Signed-off-by: Xavier Hernandez <xhernandez@gmail.com>
---
 in_progress/ec-simd.md | 136 +++++++++++++++++++++++++++++++++++++++++
 1 file changed, 136 insertions(+)
 create mode 100644 in_progress/ec-simd.md

diff --git a/in_progress/ec-simd.md b/in_progress/ec-simd.md
new file mode 100644
index 0000000..8d5b9a3
--- /dev/null
+++ b/in_progress/ec-simd.md
@@ -0,0 +1,136 @@
+Feature
+-------
+
+SIMD support for erasure coding
+
+Summary
+-------
+
+Add machine dependent SIMD support to speed up the computation of the
+encoding/decoding of the EC's Reed-Solomon algorithm.
+
+Owners
+------
+
+Xavier Hernandez <xhernandez@datalab.es>
+
+Current status
+--------------
+
+Support for Intel SSE2 and AVX2 extensions is already implemented.
+
+Related Feature Requests and Bugs
+---------------------------------
+
+[https://bugzilla.redhat.com/show_bug.cgi?id=1289922]
+
+Detailed Description
+--------------------
+
+Currently the matrix multiplication required to implement the Reed-Solomon
+algorithm is coded in plain C using 64 bit variables.

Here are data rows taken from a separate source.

-- ==== Sys2Proof/Machine/Cipher.lean ====
section
/-! DEFINITION. The round controller as functions: one block encrypted and decrypted (42_block_cipher.md section 1). -/

namespace Sys2Proof.Machine

/-- One full round of encryption, `n` in 1..9 (42_block_cipher.md R171). -/
def encRound (rk : Schedule) (s : Block) (n : Fin 11) : Block :=
  addRoundKey (mixColumns (shiftRows (subBytes s))) rk n

/-- One full round of decryption, `n` in 9..1 (42_block_cipher.md R174). -/
def decRound (rk : Schedule) (s : Block) (n : Fin 11) : Block :=
  invMixColumns (addRoundKey (invSubBytes (invShiftRows s)) rk n)

/-- `encrypt_block` (42_block_cipher.md R171): the initial AddRoundKey, rounds 1..9, the final round without MixColumns. -/
def encryptBlock (blk : Block) (rk : Schedule) : Block :=
  let s := addRoundKey blk rk 0
  let s := [1, 2, 3, 4, 5, 6, 7, 8, 9].foldl (encRound rk) s
  addRoundKey (shiftRows (subBytes s)) rk 10

/-- `decrypt_block` (42_block_cipher.md R174). -/
def decryptBlock (blk : Block) (rk : Schedule) : Block :=
  let s := addRoundKey blk rk 10
  let s := [9, 8, 7, 6, 5, 4, 3, 2, 1].foldl (decRound rk) s
  addRoundKey (invSubBytes (invShiftRows s)) rk 0

end Sys2Proof.Machine
end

This is quite fast but
+requires a significative amount of additional memory accesses. Since the
+process of encoding/decoding by itself is already very memory intensive, it
+could have a sensible impact.
+
+This improvement attacks the problem in several areas:
+
+1. Optimize processor register usage to minimize temporal storage of
+   intermediate values.
+
+   All available processor registers are used to store intermediate results
+   to avoid storing data into the stack or any other area.
+
+2. Combine many multiplications in a single operation.
+
+   All multiplications from a single row of the matrix are preprocessed in a
+   single operation. This avoids the storage into memory of the end result
+   between each multiplication.
+
+3. Make use of any available processor SIMD extension.
+
+   Some processors offer what is generally known as SIMD (Single Instruction
+   Multiple Data) to allow programs do more computations with less
+   instructions. This is exploited to increase performance.
+
+All changes are implemented using a dynamic machine code generator that
+creates very fast low-level code. This code is cached to avoid having to
+generate it every time.
+
+Since all these changes depend on specific processor capabilities, the
+availability of each extension is dynamically checked at runtime. If no
+supported extensions are found, the system falls back to the old 64-bits C
+implementation.
+
+Benefit to GlusterFS
+--------------------
+
+This implementation significantly increases throughput of the encoding/decoding
+algorithm used for EC. Although this change is not directly visible on the
+overall performance of a dispersed volume because it depends on other
+bottle-necks, it reduces the CPU usage and won't make it a limitation when
+other parts of the system are also improved.
+
+Scope
+-----
+
+#### Nature of proposed change
+
+All changes are implemented inside the EC xlator itself.
+
+#### Implications on manageability
+
+None
+
+#### Implications on presentation layer
+
+None
+
+#### Implications on persistence layer
+
+None
+
+#### Implications on 'GlusterFS' backend
+
+None
+
+#### Modification to GlusterFS metadata
+
+None
+
+#### Implications on 'glusterd'
+
+A new option has been added to EC xlator to force the usage of a specific
+processor extension (if available) or none of them.
+
+Option name:  ec.cpu-extensions
+Valid values: none, auto, x64, sse, avx
+
+How To Test
+-----------
+
+EC automatically determines the fastest available option on start. Otherwise
+ec.cpu-extensions can be used to try each possible extension on machines that
+support them.
+
+User Experience
+---------------
+
+Users could see a small performance improvement on dispersed volumes and a
+decrease on CPU usage.
+
+Dependencies
+------------
+
+None
+
+Documentation
+-------------
+
+TBD
+
+Status
+------
+
+It's being implemented.
+